Connections with family and friends are important to all of us. And they mean even more to those suffering from anxiety and/or depression. But for months, COVID-19 restrictions have limited our ability to gather – in pairs or in groups – which can make holiday traditions challenging.
The key is to maintain those connections and traditions safely, or even start new ones, said April Balzhiser, MA, LCPC, ICDVP, Program Director at Silver Oaks Behavioral Hospital in New Lenox.
“We have actually seen our number of cases drop during holidays in past years, because those who suffer from depression or anxiety look forward to those gatherings, those traditions with family and friends,” Balzhiser said.
“But this year over Thanksgiving, we did not see that drop. The number of cases was pretty consistent. And all year, we have been seeing more and more people who never displayed emotional issues before. We’ll have to see what Christmas and New Year’s bring.”
Balzhiser said it is crucial for emotional health to keep up those connections, especially during the holidays. People already have shared Easter and Thanksgiving prayers and meals over Zoom or other similar platforms. They do regular “get-togethers” that way also.
Sometimes, if close enough, they’ve been able to swap favorite foods with socially distanced drops, and share them over Zoom dinners. Maybe there’s even a way to share how to make favorite recipes over Zoom.
“We need to look at the glass half full,” she said. “Instead of thinking, ‘We can’t do this; we can’t do that.’ We should say, ‘How can we still do this? How can we make this work?’”
Speaking of glasses, Balzhiser reminds those with emotional issues that alcohol can exacerbate their distress, or even worse if taken with medications.
Many during the pandemic quarantines have found other ways to cope, like looking around the house to see what needs to be done.
“All of a sudden, you may have a lot on your hands,” she said. “Home improvement sales are going through the roof, no pun intended.”
The National Alliance on Mental Illness NAMI suggests keeping to a regular routine as much as possible.
Make your bed. Get dressed. Connect with loved ones. Move your body. Make time for breaks. If possible, take regular short breaks during work or between shifts. During these breaks, go outside and engage in physical activity if you can.

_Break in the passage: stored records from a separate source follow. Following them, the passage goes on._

/-- Settles O25: the multiplier is `BitVec` multiplication, whose laws these are. -/
theorem multiplierLaws : Obligations.MultiplierLaws := by
  refine ⟨fun a b => ?_, fun a b c => ?_, fun a => ?_, fun a => ?_, mul256_MAX_MAX, mul256_W_one_one⟩
  · rw [mul256_eq_mul, mul256_eq_mul, BitVec.mul_comm]
  · simp only [mul256_eq_mul, BitVec.mul_assoc]
  · rw [mul256_eq_mul, ONE_eq_one, BitVec.mul_one]
  · rw [mul256_eq_mul, ZERO_eq_zero, BitVec.mul_zero]

end Sys2Proof.Machine
end

section
/-! PROOFS. The obligation on the command MUL (42_multiply.md, R138). -/

namespace Sys2Proof.Machine

theorem exec_mul_completes (a : SrcA) (b : SrcB) (s : State) : ∃ t, exec (.mul a b) s = .next t ∧
    t.acc = mul256 (opA a s) (opB b s) ∧ CompletedFrom s t :=
  complete_completedFrom _ s

/-- Settles O35: the row is the table's, the effect is the multiplier's, and the example is `W(1,1)` squared. -/
theorem mulCommand : Obligations.MulCommand := by
  refine ⟨encodedByRow_tableRow .mul, fun a b s => ?_, ⟨mul256_MAX_MAX, mul256_W_one_one, by decide, by decide,
    by decide, fun s => ?_⟩, ?_⟩
  · obtain ⟨t, ht, hacc, hfrom⟩ := exec_mul_completes a b s
    exact ⟨t, ht, hacc, by rw [hacc, mul256_toNat], hfrom⟩
  · obtain ⟨t, ht, hacc, -⟩ := exec_mul_completes .acc .acc s
    refine ⟨t, ht, ?_⟩
    rw [hacc, mul256_toNat, opA, opB, sq]
  · have hd : decode 0x0005#16 = .legal (.mul .pa .pb) := by decide
    exact commandWrites_of_valueOf hd fun _ =>
      (mul256_eq_value (W 1#128 1#128) (W 1#128 1#128)).symm.trans mul256_W_one_one

end Sys2Proof.Machine
end

section
/-! PROOFS. The obligations on the comparator (43_compare.md, R171, R173). -/

namespace Sys2Proof.Machine

/-! ### What the comparator answers -/

/-- The bit of a proposition is set exactly when it holds. -/
theorem ite_bit_eq_one_iff {p : Prop} [Decidable p] : (if p then 1#1 else 0#1) = 1#1 ↔ p := by
  split
  next hp => exact iff_of_true rfl hp
  next hp => exact iff_of_false (by decide) hp

theorem eq256_eq_one_iff {a b : Word} : eq256 a b = 1#1 ↔ a = b := by
  rw [eq256_eq_ite, ite_bit_eq_one_iff, BitVec.toNat_inj]

theorem ltu256_eq_one_iff {a b : Word} : ltu256 a b = 1#1 ↔ a.toNat < b.toNat := by
  rw [ltu256_eq_ite, ite_bit_eq_one_iff]

theorem eq256_of_ne {a b : Word} (h : a ≠ b) : eq256 a b = 0#1 := by
  rw [eq256_eq_ite, if_neg (mt BitVec.eq_of_toNat_eq h)]

theorem ltu256_self (a : Word) : ltu256 a a = 0#1 := by
  rw [ltu256_eq_ite, if_neg (lt_irrefl _)]

/-- The unsigned order of values is the lexicographic order of their limbs (R171). -/
theorem toNat_lt_iff_limbs {a b : Word} :
    a.toNat < b.toNat ↔ (hi a).toNat < (hi b).toNat ∨ (hi a = hi b ∧ (lo a).toNat < (lo b).toNat) := by
  have hla := (lo a).isLt
  have hlb := (lo b).isLt
  rw [toNat_eq_limbs a, toNat_eq_limbs b, ← BitVec.toNat_inj]
  omega

/-! ### Laws of the order -/

/-- Two values are in exactly one of the three relations (R173). -/
theorem ltu256_eq256_trichotomy (a b : Word) :
    (ltu256 a b).toNat + (eq256 a b).toNat + (ltu256 b a).toNat = 1 := by
  simp only [ltu256_eq_ite, eq256_eq_ite]
  rcases lt_trichotomy a.toNat b.toNat with hlt | heq | hgt
  · simp [hlt, hlt.ne, hlt.not_gt]
  · simp [heq]
  · simp [hgt, hgt.ne', hgt.not_gt]

theorem ltu256_ZERO_left_iff {a : Word} : ltu256 ZERO a = 1#1 ↔ a ≠ ZERO := by
  rw [ltu256_eq_one_iff, ne_eq, ← BitVec.toNat_inj, ZERO_toNat, Nat.pos_iff_ne_zero]

theorem ltu256_MAX_right_iff {a : Word} : ltu256 a MAX = 1#1 ↔ a ≠ MAX := by
  have ha := a.isLt
  rw [ltu256_eq_one_iff, ne_eq, ← BitVec.toNat_inj, MAX_toNat]
  omega

/-- A sum is below its operand exactly when the addition wrapped (R173). -/
theorem ltu256_add256_eq_carryN (a b : Word) : ltu256 (add256 a b) a = carryN 256 a b 0#256 := by
  have ha := a.isLt
  have hb := b.isLt
  have hwrap : (add256 a b).toNat < a.toNat ↔ 2 ^ 256 ≤ a.toNat + b.toNat + (0#256).toNat := by
    rw [add256_toNat, BitVec.toNat_zero]
    omega
  rw [ltu256_eq_ite, carryN]
  exact if_congr hwrap rfl rfl

/-! ### The obligations -/

/-- Settles O26: the values' equality and order are those of their limbs. -/
theorem comparatorComparesValues : Obligations.ComparatorComparesValues :=
  fun _ _ => ⟨eq256_eq_one_iff.trans eq_iff_limbs, ltu256_eq_one_iff.trans toNat_lt_iff_limbs, eq256_eq_one_iff,
    ltu256_eq_one_iff⟩

/-- Settles O27: the laws are those of the order on numbers, and the borrow is that order by definition. -/
theorem comparatorLaws : Obligations.ComparatorLaws := by
  refine ⟨ltu256_eq256_trichotomy, ltu256_self, fun a b c hab hbc => ?_, fun a => ltu256_ZERO_left_iff,
    fun a => ltu256_MAX_right_iff, ltu256_add256_eq_carryN, ltu256_eq_ite⟩
  rw [ltu256_eq_one_iff] at hab hbc ⊢
  exact hab.trans hbc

Practice good hygiene, especially by cleaning your hands. Prioritize sleep. Getting enough regular sleep is critical for your immune system. Eat nutritious food as much as possible, especially fruits and vegetables
Watch out for negative posts on social media. Instead, search for free exercise videos on the web (yoga, dance exercises, Pilates, cardio, HIIT, etc.)
There are many ways you can build a feeling of connection, even if you can’t see people in person or go places you usually would:
- Make sure you have the phone numbers and emails of close friends and family.
- Stay connected via phone, email, social media and video calls.
- Offer to help others if you can.
- Ask for help when you need it.
- Share how you’re feeling with people you trust.
- Regularly call, text or email with family and friends who may have more limited social contact — older Americans, those with disabilities, those who live alone, those who are quarantined or at high risk because of chronic health conditions.
- If talking about COVID-19 is affecting your mental health, set boundaries with people about how much and when talk you about COVID-19. Balance this with other topics you’d usually discuss.
Balzhiser said much of this can be challenging if you’re home with others, especially if you’re working with children who are being taught remotely.
“Children will pick up on even non-verbal cues from their parents,” she said. “So, it’s good to try to stay positive. You can do crafts together, visit with grandma and grandpa, cousins and friends over Zoom.”
Silver Oaks offers treatment for those ages 13 and up, and Balzhiser said they have seen a rise in teen cases.
“And that makes sense,” she said. “Teens need that peer interaction. Yet, they’re stuck at home with their parents.”
Silver Oaks welcomes walk-ins and calls (844-880-5000) 24 hours a day, seven days a week, Balzhiser said.
They have clinicians available to help at all times who will help determine if a person needs regular visits and/or medication with a provider in the community, full or partial hospitalization, or someone just seeking a non-judgmental ear.
“Remember, we are all in this together,” Balzhiser said. “But one thing is crucial: You have to take care of yourself. We can’t control the news or the pandemic. But we can control how we react to them.”
“And we have a vaccine now. There is hope.”